Julia has the more internalized role. He's the sufferer, the good husband, the faithful friend. He's also a devout believer in the ritual of the Penitentes, where one villager is annually chosen as the Cristo--tied up to a cross on a hillside for a day, to live or die. It's a flaw that you become convinced so soon that Ramon is headed for a cross. But Julia--one of the best film actors in America right now--gives himself over to this role selflessly, saturating it with sad resignation.

The movie works on an interesting contradiction. Why should men this dissimilar be best friends? The answer--that they're more similar than they first appear, that Juan has a touch of Ramon's idealism, and Ramon a bit of Juan's hellion edge--is something Julia and Assante convey nonverbally.

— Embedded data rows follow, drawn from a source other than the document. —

-- ==== Sys2Proof/Syntax.lean ====
section
/-! DEFINITION. The commands of the module: one constructor for each row of spec/opcode_table.json, with the operands a
row needs to name its unit and what the outside world brings with it (a frame, a sample, the outcome of a check). -/

namespace Sys2Proof.Machine

/-- The access path of a register write or read (R346): a mailbox channel's REG letters and registers, the SMBus,
the test access, the postmaster itself. -/
inductive WritePath where
  | chan (n : Nat)
  | smbus
  | test
  | postmaster
  deriving DecidableEq, Repr

/-- The unit whose queue a descriptor enters (R105). -/
inductive QUnit where
  | cube | chain | port
  deriving DecidableEq, Repr

/-- What a router's input meets in the flit at its front (R228, R229): nothing, a single-bit error it corrects, a double-bit
error, or a head whose check differs in the bits of a mask. -/
inductive FlitErr where
  | none
  | corrected
  | double
  | head (mask : BitVec 8)
  deriving DecidableEq, Repr

/-- How a UCIe module's retraining ended (R237, R238): at 32 or, `slow`, at 16 GT/s, `half` at x32, with its redundant
lanes in use; or not at all. -/
inductive UcieResult where
  | trained (slow half : Bool) (rep : Nat)
  | failed
  deriving DecidableEq, Repr

/-- What reading a 64 B block of a memory device finds wrong (R244): symbols in error, as offsets among its 64 data and 8 check bytes with the
bits in error, or an address that the check does not match. Blocks are numbered through the device, from the usable part on (R241). -/
structure BlockErr where
  block : Nat
  flips : List (Nat × BitVec 8) := []
  address : Bool := false
  deriving DecidableEq, Repr

/-- What an orangery meets while a command acts: errors that have come into blocks, corrections of the memory link (R240), UCIe flits that fail
their CRC and link-level retries (R237). -/
structure MemErr where
  blocks : List BlockErr := []
  lecc : Nat := 0
  crc : Nat := 0
  retry : Nat := 0
  deriving DecidableEq, Repr

/-- How far the check of a channel has come (R242): it begins, it finds the timing steady, or drifted by more than an eighth of a unit
interval. -/
inductive ChannelStep where
  | begins | steady | drifted
  deriving DecidableEq, Repr

/-- What a host port finds of a frame before its payload (R353): its length with the FCS, whether the FCS is right, whether the frame goes to
this port's address or a group it takes, the VIDs of its 802.1Q tags, whether its IP packet has options, extension headers or is a
fragment, its UDP destination port, whether a UDP checksum that is verified is right; the FEC codewords corrected and found uncorrectable at the
port since its last frame (R394, R417). -/
structure Wire where
  len : Nat := 128
  fcsOk : Bool := true
  toUs : Bool := true
  vids : List Nat := []
  ipExtra : Bool := false
  udp : Nat := 47901
  sumOk : Bool := true
  fecCorr : Nat := 0
  fecUncorr : Nat := 0
  deriving DecidableEq, Repr

/-- A frame of another protocol as it reaches a host port: where it came from, and what the port finds of it. -/
structure Heard where
  path : Path := {}
  wire : Wire := {}
  deriving DecidableEq, Repr

/-- An Iturn frame as it reaches the host bridge (R363-R366): where it came from, what the port finds of it, its header fields, whether its LENGTH,
its reserved fields and the length of its IP packet are as they must be, whether it authenticates under the keys of its
session in the phase it names, whether it bore the CE codepoint. -/
structure Frame where
  path : Path := {}
  wire : Wire := {}
  version : Nat := 1
  type : Nat := 0
  flags : Nat := 0
  session : Nat := 0
  pn : Nat := 0
  largest : Nat := 2 ^ 64 - 1
  sack : Nat := 0
  formOk : Bool := true
  authOk : Bool := true
  ce : Bool := false
  deriving DecidableEq, Repr

/-- The body of a REG_REQ frame (R383). -/
structure RegReq where
  reqid : Nat
  count : Nat
  write : Bool
  fixed : Bool := false
  offset : Nat
  values : List Word := []
  deriving DecidableEq, Repr

/-- A peer frame as it reaches a peer port (R395, R398-R400): what the port finds of it, its EtherType, its header fields and whether its
checks hold. -/
structure PeerFrame where
  wire : Wire := {}
  ether : Nat := 0x88B5
  destOk : Bool := true
  srcMac : Nat := 0
  pcp : Nat := 0
  version : Nat := 1
  type : Nat := 0
  key : Nat := 0
  rgen : BitVec 8 := 0
  bodyOk : Bool := true
  deriving DecidableEq, Repr

/-- A laser cartridge's readings in a round (R413). -/
structure CartReading where
  output : BitVec 16
  temp : BitVec 8
  bias : BitVec 16
  deriving DecidableEq, Repr

/-- The area a stripe belongs to (R421, R424). -/
inductive StripeArea where
  | checkpoint (id : Nat)
  | firmware (slot : Nat)
  | twoCopy
  | directory (copy : Nat)
  | other
  deriving DecidableEq, Repr

/-- One stripe as a refresh pass reads it (R424, R425): a block of it, the codewords decoded softly and rebuilt, whether it is
lost, its area. -/
structure StripeReading where
  block : Nat
  soft : Nat := 0
  rebuilt : Nat := 0
  lost : Bool := false
  area : StripeArea := .other
  deriving DecidableEq, Repr

/-- What an edge regulator feeds (R484). -/
inductive EdgeUnit where
  | orangery (n : Nat)
  | lantern (n : Nat)
  | postmaster | icehouse | lodge | sundial
  deriving DecidableEq, Repr

/-- A sensor sample (R480, R489, R622): which sensor and its value; temperatures in °C, the hottest of a pavilion's
compute sensors; `limit` says that the regulator's current cap was reached in the round. -/
inductive Sample where
  | compute (pav : Nat) (temp : Int)
  | thoroughfare (pav : Nat) (temp : Int)
  | voltage (pav mv : Nat)
  | limit (pav : Nat)
  | plot (plot : Nat) (temp : Int) (amps : Nat)
  | converter (conv : Nat) (temp : Int) (deciamps : Nat)
  | busbar (centivolts deciamps watts : Nat)
  | edge (temp : Int)
  | receive (port : Nat) (power : Int)
  deriving DecidableEq, Repr

/-- What a start finds (R503-R526, R588-R594). Stage 0: north-edge rails, the lock to REFCLK, failed converters. Stage 1: a
valid directory copy, slots whose checks fail as read. Stage 2: identity, usable copies of the three records. Stage 3: plots
that short, pavilions that stay dark with the cause of R536, links that do not align as router and side. Stage 4: UCIe
modules that do not train cleanly, memory devices that train slow or fail, cartridges that do not serve. Stage 5: phases that
fail their test. Stage 6: bad lines, bad lanes, sites that fail with the cause of R536. Stage 7: sites that do not pass at
index 0 with VOFF 0, as core, FMAX (2 or more: none), VOFF, MARGIN; the MARGIN of the others. -/
structure BootFindings where
  northRail : Bool := true
  refclk : Bool := true
  convFail : List Nat := []
  directory : Bool := true
  badSlots : List Nat := []
  identity : Bool := true
  config : Bool := true
  repairs : Bool := true
  freq : Bool := true
  shorts : List Nat := []
  dark : List (Nat × Nat) := []
  linksDown : List (Nat × Nat) := []
  ucie : List (Nat × Nat × UcieResult) := []
  memSlow : List Nat := []
  memFail : List Nat := []
  carts : List Nat := []
  phases : List (Nat × Nat) := []
  lines : List (Nat × Nat × Nat) := []
  lanes : List (Nat × Nat × Bool × Nat) := []
  failing : List (Nat × Nat) := []
  pacing : List (Nat × Nat × Nat × Nat) := []
  margin : Nat := 0
  deriving DecidableEq, Repr

/-- What the probe of a hang finds (R572): the stalled resource, its unit's class and number and the port or side, and the contexts whose
traffic is queued there. -/
structure Probe where
  unit : Nat := 0
  unitId : Nat := 0
  port : Nat := 0
  suspects : List Word := []
  deriving DecidableEq, Repr

/-- What a patrol segment finds (R560): nothing, a bad line of a bank, a bad bond lane, a failing test of segment 0. -/
inductive Finding where
  | pass
  | line (bank line : Nat)
  | lane (bank : Nat) (write : Bool)
  | failed (test : Nat)
  deriving DecidableEq, Repr

end Sys2Proof.Machine

namespace Sys2Proof

open Machine
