/-! ### Arithmetic on registers (R98-R100) -/

/-- A scalar result of latency `lat`. -/
def putS (d lat : Nat) (v : Word) (k : Core) : Core := (k.setS d v).readyIn (rS d) lat
def putA (d : Nat) (v : Addr) (k : Core) : Core := (k.setA d v).readyIn (rA d) 1
def putP (d : Nat) (v : Bool) (k : Core) : Core := (k.setP d v).readyIn (rP d) 1

/-- An instruction of format I on a scalar and the sign-extended immediate. -/
def immOp (op : Word → Word → Word) (w : W32) (k : Core) : Core :=
  putS (dOf w) 1 (op (k.sReg (aOf w)) (BitVec.ofInt 64 (simmOf w))) k

def readsA (w : W32) : List Nat := [rS (aOf w)]
def readsAB (w : W32) : List Nat := [rS (aOf w), rS (bOf w)]
def readsNone (_ : W32) : List Nat := []

def execNop (core : Nat) (s : State) : Res := keeperOp 0x01 readsNone (onlyCore fun _ k => k) core s

/-- HALT: stop fetching; STATE halted, DONE. -/
def execHalt (core : Nat) (s : State) : Res :=
  keeperOp 0x02 readsNone
    (fun c _ s => .halt (s.updCore c fun k => (k.setF Reg.KP_STATUS_STATE 0).setF Reg.KP_STATUS_DONE 1)) core s

def execAlu (core : Nat) (s : State) : Res :=
  keeperOp 0x04 readsAB
    (onlyCore fun w k => putS (dOf w) (if 8 ≤ fnOf w ∧ fnOf w ≤ 10 then 3 else 1)
      (aluOp (fnOf w) (k.sReg (aOf w)) (k.sReg (bOf w))) k) core s

def execAddi (core : Nat) (s : State) : Res := keeperOp 0x05 readsA (onlyCore (immOp (· + ·))) core s
def execAndi (core : Nat) (s : State) : Res := keeperOp 0x06 readsA (onlyCore (immOp (· &&& ·))) core s
def execOri (core : Nat) (s : State) : Res := keeperOp 0x07 readsA (onlyCore (immOp (· ||| ·))) core s
def execXori (core : Nat) (s : State) : Res := keeperOp 0x08 readsA (onlyCore (immOp (· ^^^ ·))) core s

def execShi (core : Nat) (s : State) : Res :=
  keeperOp 0x09 readsA (onlyCore fun w k => putS (dOf w) 1 (shiOp (immOf w) (k.sReg (aOf w))) k) core s

def execLi (core : Nat) (s : State) : Res :=
  keeperOp 0x0A readsNone (onlyCore fun w k => putS (dOf w) 1 (BitVec.ofInt 64 (toSigned 17 (imm17Of w))) k) core s

def execLis (core : Nat) (s : State) : Res :=
  keeperOp 0x0B (fun w => [rS (dOf w)])
    (onlyCore fun w k => putS (dOf w) 1 (k.sReg (dOf w) <<< 17 ||| BitVec.ofNat 64 (imm17Of w)) k) core s

def execCmp (core : Nat) (s : State) : Res :=
  keeperOp 0x0C readsAB
    (onlyCore fun w k => putP (dOf w) (condHolds (fnOf w) (k.sReg (aOf w)) (k.sReg (bOf w))) k) core s

def execCmpi (core : Nat) (s : State) : Res :=
  keeperOp 0x0D readsA
    (onlyCore fun w k => putP (dOf w)
      (condHolds (immOf w / 512) (k.sReg (aOf w)) (BitVec.ofInt 64 (toSigned 9 (immOf w % 512)))) k) core s

def execPlog (core : Nat) (s : State) : Res :=
  keeperOp 0x0E (fun w => [rP (aOf w), rP (bOf w)])
    (onlyCore fun w k => putP (dOf w) (plogOp (fnOf w) (k.pReg (aOf w)) (k.pReg (bOf w))) k) core s

/-! ### Loads and stores (R101, R159) -/

/-- The byte offset of a load or store of `n` bytes, when it is allowed (R101). -/
def lsAddr (n : Nat) (w : W32) (k : Core) : Option Nat :=
  let a := k.addr (aOf w) (simmOf w * n)
  if a % n = 0 && inSpad a n then some a else none

/-- LD, LDW: the word is returned as read even where it is uncorrectable (R177). -/
def loadOp (n : Nat) (c : Nat) (w : W32) (s : State) : KOut :=
  match lsAddr n w (s.core c) with
  | none => .fault 3
  | some a =>
    .goes ((s.spadTouch c a n (0x1000 + opOf w)).updCore c fun k =>
      putS (dOf w) 7 (BitVec.ofNat 64 (leVal (k.spadRead a n))) k) 1

/-- ST, STW. -/
def storeOp (n : Nat) (c : Nat) (w : W32) (s : State) : KOut :=
  match lsAddr n w (s.core c) with
  | none => .fault 3
  | some a => .goes (s.updCore c fun k => k.spadWrite a (leBytes n (k.sReg (dOf w)).toNat)) 1

def execLd (core : Nat) (s : State) : Res := keeperOp 0x10 (fun w => [rA (aOf w)]) (loadOp 8) core s
def execLdw (core : Nat) (s : State) : Res := keeperOp 0x11 (fun w => [rA (aOf w)]) (loadOp 4) core s
def execSt (core : Nat) (s : State) : Res := keeperOp 0x12 (fun w => [rA (aOf w), rS (dOf w)]) (storeOp 8) core s
def execStw (core : Nat) (s : State) : Res := keeperOp 0x13 (fun w => [rA (aOf w), rS (dOf w)]) (storeOp 4) core s

/-! ### Address registers -/

def execAdda (core : Nat) (s : State) : Res :=
  keeperOp 0x14 (fun w => [rA (aOf w)])
    (onlyCore fun w k => putA (dOf w) (k.aReg (aOf w) + BitVec.ofInt 48 (simmOf w)) k) core s

def execAddas (core : Nat) (s : State) : Res :=
  keeperOp 0x15 (fun w => [rA (aOf w), rS (bOf w)])
    (onlyCore fun w k => putA (dOf w) (k.aReg (aOf w) + (k.sReg (bOf w)).setWidth 48) k) core s

def execMova (core : Nat) (s : State) : Res :=
  keeperOp 0x16 readsA (onlyCore fun w k => putA (dOf w) ((k.sReg (aOf w)).setWidth 48) k) core s
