/-! ### Promenade placement (R290) -/

/-- Reserve shares pavilion by pavilion: a shortfall goes on to the next. -/
def mappedSites (good : Nat → List Nat) (share : Nat → Nat) : List Nat → Nat → Nat → List Nat
  | [], _, _ => []
  | p :: ps, i, extra =>
    let g := good p
    let want := share i + extra
    g.take (g.length - want) ++ mappedSites good share ps (i + 1) (want - g.length)

def placePromenade (ok : Nat → Bool) (pavs : List Nat) (n : Nat) : Option Placement :=
  let good (p : Nat) : List Nat := (coresOf p).filter ok
  let total := pavs.foldl (fun a p => a + (good p).length) 0
  if total < n ∨ pavs.isEmpty then none
  else
    let rv := total - n
    let k := pavs.length
    let share (i : Nat) : Nat := rv / k + (if i < rv % k then 1 else 0)
    let sites := (mappedSites good share pavs 0 0).take n
    if sites.length < n then none else some { place := mapOf ((List.range n).zip sites) }

/-- The placement of an image over a set of pavilions. -/
def placeImage (ok : Nat → Bool) (pavs : List Nat) (i : Image) : Option Placement :=
  if i.mode = 0 then placeParterre ok pavs i.place i.footW i.footH else placePromenade ok pavs i.size

/-! ### Routes (R306) -/

/-- The outputs of a path from one router to another along x and then y, or along y and then x. -/
def alongX (a b : Nat) : List Nat :=
  if coreX a < coreX b then List.replicate (coreX b - coreX a) 1 else List.replicate (coreX a - coreX b) 3
def alongY (a b : Nat) : List Nat :=
  if coreY a < coreY b then List.replicate (coreY b - coreY a) 2 else List.replicate (coreY a - coreY b) 0

/-- Routes under construction: outputs and slices in use, as router, output and slice; the entries of this avenue by key,
with the outputs and slices each drives. -/
structure Routing where
  used : List (Nat × Nat × Nat) := []
  ents : List (Nat × List (Nat × Nat)) := []

def aveKey (r port sl : Nat) : Nat := r * 32 + port * 4 + sl

/-- The slice an entry takes on an output, taking the lowest that is free where it has none yet. -/
def Routing.take (b : Routing) (r key out : Nat) : Option (Nat × Routing) :=
  let outs := ((b.ents.find? fun e => e.1 = key).map Prod.snd).getD []
  match outs.find? fun o => o.1 = out with
  | some o => some (o.2, b)
  | none =>
    match [1, 2, 3].find? fun sl => !b.used.contains (r, out, sl) with
    | none => none
    | some sl =>
      some (sl, { used := (r, out, sl) :: b.used,
                  ents := (key, outs ++ [(out, sl)]) :: b.ents.filter fun e => e.1 ≠ key })

/-- Follow outputs from an input, adding to the tree. -/
def follow (allowed : Nat → Bool) : List Nat → Nat → Nat → Nat → Routing → Option Routing
  | [], _, _, _, b => some b
  | o :: os, r, port, sl, b =>
    if !allowed r then none
    else match b.take r (aveKey r port sl) o with
      | none => none
      | some (sl2, b) =>
        if os.isEmpty then some b
        else match neighbour r o with
          | none => none
          | some r2 => follow allowed os r2 (opposite o) sl2 b

/-- A branch to router `d` leaving it by output `out`. -/
def grow (allowed : Nat → Bool) (r port sl d out : Nat) (b : Routing) : Option Routing :=
  match follow allowed (alongX r d ++ alongY r d ++ [out]) r port sl b with
  | some b => some b
  | none => follow allowed (alongY r d ++ alongX r d ++ [out]) r port sl b

/-- A branch along the routers of a hint. -/
def sideTo (a b : Nat) : Option Nat := [0, 1, 2, 3].find? fun side => neighbour a side = some b
def hintOuts : List Nat → Option (List Nat)
  | a :: b :: l => match sideTo a b, hintOuts (b :: l) with
    | some o, some os => some (o :: os)
    | _, _ => none
  | _ => some []

/-- The avenue entry of a key (R231). -/
def aveWord (g ave : Nat) (outs : List (Nat × Nat)) : Word :=
  let lo (out : Nat) : Nat := if out = 4 then 28 else 18 + 2 * out
  BitVec.ofNat 64 (outs.foldl (fun a o => a + 2 ^ (13 + o.1) + o.2 * 2 ^ lo o.1) (1 + g * 2 + ave * 8))

/-- Outputs and slices that avenue entries drive. -/
def usedBy (es : List (Nat × Word)) : List (Nat × Nat × Nat) :=
  es.flatMap fun e =>
    let a := decodeAve e.2
    if a.valid then ([0, 1, 2, 3, 4].filter a.goesTo).map fun out => (e.1 / 32, out, a.sliceOn out) else []
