/-- The replay word (R552). -/
def replayWord (step run cause : Nat) (isolated : Bool) : Word :=
  BitVec.ofNat 64 (step % 2 ^ 40 + run % 256 * 2 ^ 40 + cause % 16 * 2 ^ 48 + b01 isolated * 2 ^ 52)

def replayAt : Nat := 0x5FFFF0
def restoreAt : Nat := 0x5FFFE8
def reliefAt : Nat := 0x5FFFF8

def State.gardenStart (s : State) (a : Accepted) : State :=
  let g := a.letter.garden
  if s.gState g ≠ gLoaded then s.dead a dState { unit := 10, unitId := g }
  else
    let s := s.writeMapped (s.coresMapped g) replayAt (replayWord (s.openStep g) 1 0 false)
    let s := s.updGarden g fun d => { d with startCh := a.channel }
    s.begin a { kind := .start, garden := g, changes := [.run g (s.coresMapped g) true] }

def execGardenStart (ch : Nat) (s : State) : Res := onLetter 0x22 ch s fun a s => s.gardenStart a

/-- A fresh run: no taint, no failure remembered, the watchdog restarted (R549, R554, R569). -/
def State.freshRun (s : State) (g runs : Nat) : State :=
  let s := s.updGarden g fun d =>
    { d with nextTaint := 0, fails := {}, prevFails := {}, wdFrom := s.now, wdOn := true, runStart := s.now }
  (s.setWd (Reg.WD_GARDEN_RUNS g) runs).setWd (Reg.WD_GARDEN_TAINT g) 0

def State.startChimed (s : State) (j : Job) : State :=
  (((s.setGState j.garden gRunning).freshRun j.garden 1).updGarden j.garden fun d => { d with startedAt := s.now, recover := none }).endJob j []

def State.gardenStop (s : State) (a : Accepted) : State :=
  let g := a.letter.garden
  if s.gState g ≠ gRunning then s.dead a dState { unit := 10, unitId := g }
  else s.begin a { kind := .stop, garden := g, changes := [.run g (s.coresMapped g) false] }

def execGardenStop (ch : Nat) (s : State) : Res := onLetter 0x23 ch s fun a s => s.gardenStop a

/-- The watchdog and the hang handling of a garden that no longer runs end. -/
def State.endRun (s : State) (g : Nat) : State :=
  let s := s.updGarden g fun d => { d with wdOn := false, hang := none, recover := none, nextTaint := 0, stuck := none }
  let s := ((s.setWd (Reg.WD_GARDEN_RUNS g) 0).setWd (Reg.WD_GARDEN_TAINT g) 0).setWd (Reg.WD_GARDEN_HANG g) 0
  s.standHang g

def State.stopChimed (s : State) (j : Job) : State :=
  ((s.setGState j.garden gLoaded).endRun j.garden).endJob j []

/-! ### GARDEN_RELEASE (R308, R314, R328, R431) -/

/-- A take in progress is given up with the garden; both images go (R431). -/
def State.dropImages (s : State) (g : Nat) : State :=
  let s := match s.post.jobs.find? fun j => j.garden = g && (j.kind = .take || j.kind = .autoTake) with
    | some j => s.failJob j dAbandoned { unit := 10, unitId := g }
    | none => s
  s.updIce fun h => { h with checkpoints := h.checkpoints.filter fun c => c.garden ≠ g }

def State.gardenRelease (s : State) (a : Accepted) : State :=
  let g := a.letter.garden
  if s.gState g = gEmpty ∨ s.gState g = gReleasing then s.dead a dState { unit := 10, unitId := g }
  else
    let was := s.gState g
    let s := s.setGState g gReleasing
    let own (j : Job) : Bool := j.garden = g && j.letter.isNone && !j.staged && j.kind ≠ .autoTake
    let s := s.updPost fun p => { p with jobs := p.jobs.filter fun j => !own j }
    s.begin a { kind := .release, garden := g, arg2 := was, changes := [.run g (s.coresMapped g) false] }

def execGardenRelease (ch : Nat) (s : State) : Res := onLetter 0x24 ch s fun a s => s.gardenRelease a

/-- The removal of a garden's peer entries. -/
def State.peerRemovals (s : State) (g : Nat) (ports : Nat → Bool) : List Change :=
  (s.sends.filter fun e => e.garden = g && ports e.port).map (fun e => Change.peer g true false e) ++
  (s.recvs.filter fun e => e.garden = g && ports e.port).map fun e => Change.peer g false false e

/-- Letters of tenants that waited for the garden find it gone (R328). -/
def State.abandonWaiting (s : State) (g : Nat) : State :=
  (s.post.accepted.filter fun a => s.roleOf a.channel = roleT && a.letter.actsOn = some g).foldl
    (fun s a => s.dead a dAbandoned { unit := 10, unitId := g }) s

def State.releasePoll (s : State) (j : Job) : State :=
  let g := j.garden
  match j.phase with
  | 1 =>
    let s := s.disarmAll g
    if s.engAll g (· = engNone) then ((s.clearPlan g).startDrain g (s.fabricPavs g []) (s.portsOf g)).nextPhase j 2 [] else s
  | 2 =>
    let ps := s.fabricPavs g []
    if s.drained g ps (s.portsOf g) then
      let s := (s.stageTables g ps [] []).endDrain g ps
      s.nextPhase j 3 (.fabric g ps :: s.peerRemovals g fun _ => true)
    else s
  | 4 =>
    if j.arg < s.round && s.zeroed (s.pavsOf g) then
      (s.stageProt g (s.pavsOf g) {}).nextPhase j 5 [.prot g (s.garden g).prot {}]
    else s
  | _ => s

def State.releaseChimed (s : State) (j : Job) : State :=
  let g := j.garden
  match j.phase with
  | 0 => ((s.dropImages g).endRun g).nextPhase j 1 []
  | 3 =>
    let s := s.updGarden g fun d => { d with trees := [], place := [] }
    ((s.pavsOf g).foldl State.startZero s).nextPhase { j with arg := s.round } 4 []
  | _ =>
    let s := s.setShort g false
    let d := s.garden g
    let s := s.releaseWindows d.prot.windows (s.otherWindows g)
    let s := s.closeParcels fun _ p => p.garden = g && !p.staging
    let empty : Gdn := ({} : Gdn).setF Reg.GD_STATUS_GEN (s.gTag g)
    let waits := s.post.accepted.any fun a => a.letter.code = 0x20 && a.letter.garden = g
    let s := { s with gardens := Fm.set {} g (empty.setF Reg.GD_STATUS_DEFERRED (b01 waits)) s.gardens }
    let s := { s with wd := setReg .wd (0x40 + 8 * g) 0 s.wd }
    (s.endJob j []).abandonWaiting g

/-! ### PROTECT_SET (R296-R298) -/

/-- A window of the old protection is still given, by one window with at least its access. -/
def keptBy (ws : List Window) (w : Window) : Bool :=
  w.size = 0 || ws.any fun v =>
    v.lbase ≤ w.lbase && w.lbase + w.size ≤ v.lbase + v.size && v.pbase + w.lbase = w.pbase + v.lbase &&
    (v.rd || !w.rd) && (v.wr || !w.wr) && (v.host || !w.host)

/-- The change only adds access (R296). -/
def onlyAdds (old new : Protection) : Bool :=
  old.pavs.all new.pavs.contains && old.peer &&& new.peer = old.peer && old.host &&& new.host = old.host &&
  old.windows.all (keptBy new.windows)

def State.protectSet (s : State) (a : Accepted) : State :=
  let g := a.letter.garden
  let d := s.garden g
  let new := readProt a.letter.body
  let added := new.pavs.filter fun p => !d.prot.pavs.contains p
  let gone := d.prot.pavs.filter fun p => !new.pavs.contains p
  match absentPeer new with
  | some q => s.dead a dAbsent { unit := 8, unitId := q }
  | none =>
    if !([gCreated, gLoaded, gRunning, gRecovering].contains (s.gState g)) then s.dead a dState { unit := 10, unitId := g }
    else match s.pavBlock g added, s.peerTaken g new with
      | .wait c q, _ => s.defer a c q
      | .taken p, _ => s.dead a dState { unit := 2, unitId := p }
      | .free, some q => s.dead a dState { unit := 8, unitId := q }
      | .free, none =>
        if !protFieldsOk a.letter.body || !connected new.pavs then s.dead a dField { offset := 0 }
        else if !gone.isEmpty && s.goodIn (d.prot.pavs.filter fun p => !gone.contains p) < s.gdnSize g then s.dead a dResource
        else if !windowsOk new.windows (s.otherWindows g) || !peersReached new then s.dead a dProtection
        else if s.awaitsZero new.windows then s.defer a 0 0
        else
          let s := added.foldl State.startZero s
          let ls := d.lcoresAt fun c => gone.contains (pavOf c)
          let s := if ls.isEmpty then s else
            let s := s.updGarden g fun d => { d with toMove := ls.foldl (fun l x => sins x l) d.toMove }
            (s.taint g 4).wantUncounted g 4 3
          s.begin a { kind := .protect, garden := g, prot := some new, arg := s.round }

def execProtectSet (ch : Nat) (s : State) : Res := onLetter 0x25 ch s fun a s => s.protectSet a

/-- Avenues that a protection still allows. -/
def keptTrees (new : Protection) (ts : List Tree) : List Tree := ts.filter fun t => t.peer.all fun q => new.peer.testBit q

/-- Pavilions whose avenue tables a protection change touches. -/
def State.protFabric (s : State) (g : Nat) (new : Protection) : List Nat :=
  let d := s.garden g
  if (keptTrees new d.trees).length = d.trees.length then [] else s.fabricPavs g []

def State.protectStage (s : State) (j : Job) : State :=
  let g := j.garden
  let d := s.garden g
  let new := j.prot.getD {}
  let added := new.pavs.filter fun p => !d.prot.pavs.contains p
  let held := if j.phase = 1 then d.prot.pavs else []
  let cut := (s.protFabric g new ++ held).foldl (fun l p => sins p l) []
  let ts := keptTrees new d.trees
  let s := s.stageTables g cut ts d.place
  let s := added.foldl (fun s p => s.updPav p fun v =>
    { v with envelopes := (d.image.map fun i => i.envelopes).getD [], mapStaged := fullMap d.place }) s
  let s := (s.stageProt g (new.pavs ++ d.prot.pavs) new).endDrain g cut
  let ps := cut ++ added
  s.nextPhase { j with trees := ts } 2 ([.prot g d.prot new] ++ (if ps.isEmpty then [] else [.fabric g ps]) ++
    s.peerRemovals g fun q => !new.peer.testBit q)

def State.protectPoll (s : State) (j : Job) : State :=
  let g := j.garden
  let d := s.garden g
  let new := j.prot.getD {}
  let added := new.pavs.filter fun p => !d.prot.pavs.contains p
  match j.phase with
  | 0 =>
    let moved := d.place.all fun e => new.pavs.contains (pavOf e.2)
    let busy := s.post.jobs.any fun k => k.garden = g && k.recovers
    if !moved || busy || !s.zeroed added || (!added.isEmpty && s.round ≤ j.arg) then s
    else if onlyAdds d.prot new then s.protectStage j
    else (s.startDrain g d.prot.pavs (s.portsOf g)).nextPhase j 1 []
  | 1 => if s.drained g d.prot.pavs (s.portsOf g) then s.protectStage j else s
  | _ => s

Their scenes together aren't just naturalistic. They have a heightened theatricality. These characters are symbols as well as men--spirit and flesh--and the actors catch both sides. Unfortunately, there aren't enough strong complementary roles around them.

Osmond, once a Billy Wilder movie regular, is probably best remembered as the rotund, devious private eye Purkey in Wilder's "The Fortune Cookie." It's a surprise to see him trying a film like this: One basically without comedy, tackling weighty themes. And there's even a little internal evidence he may have intended the part of Ramon for himself. Assante keeps kidding the not particularly unsvelte Julia about his plump girth.

But, if Osmond isn't completely successful--if "The Penitent" (MPAA rated: PG-13, for sexual situations and language) remains earthbound and never really soars--at least it's a movie that takes chances, one that's willing to look at people, earth, life, even a bit of the sky.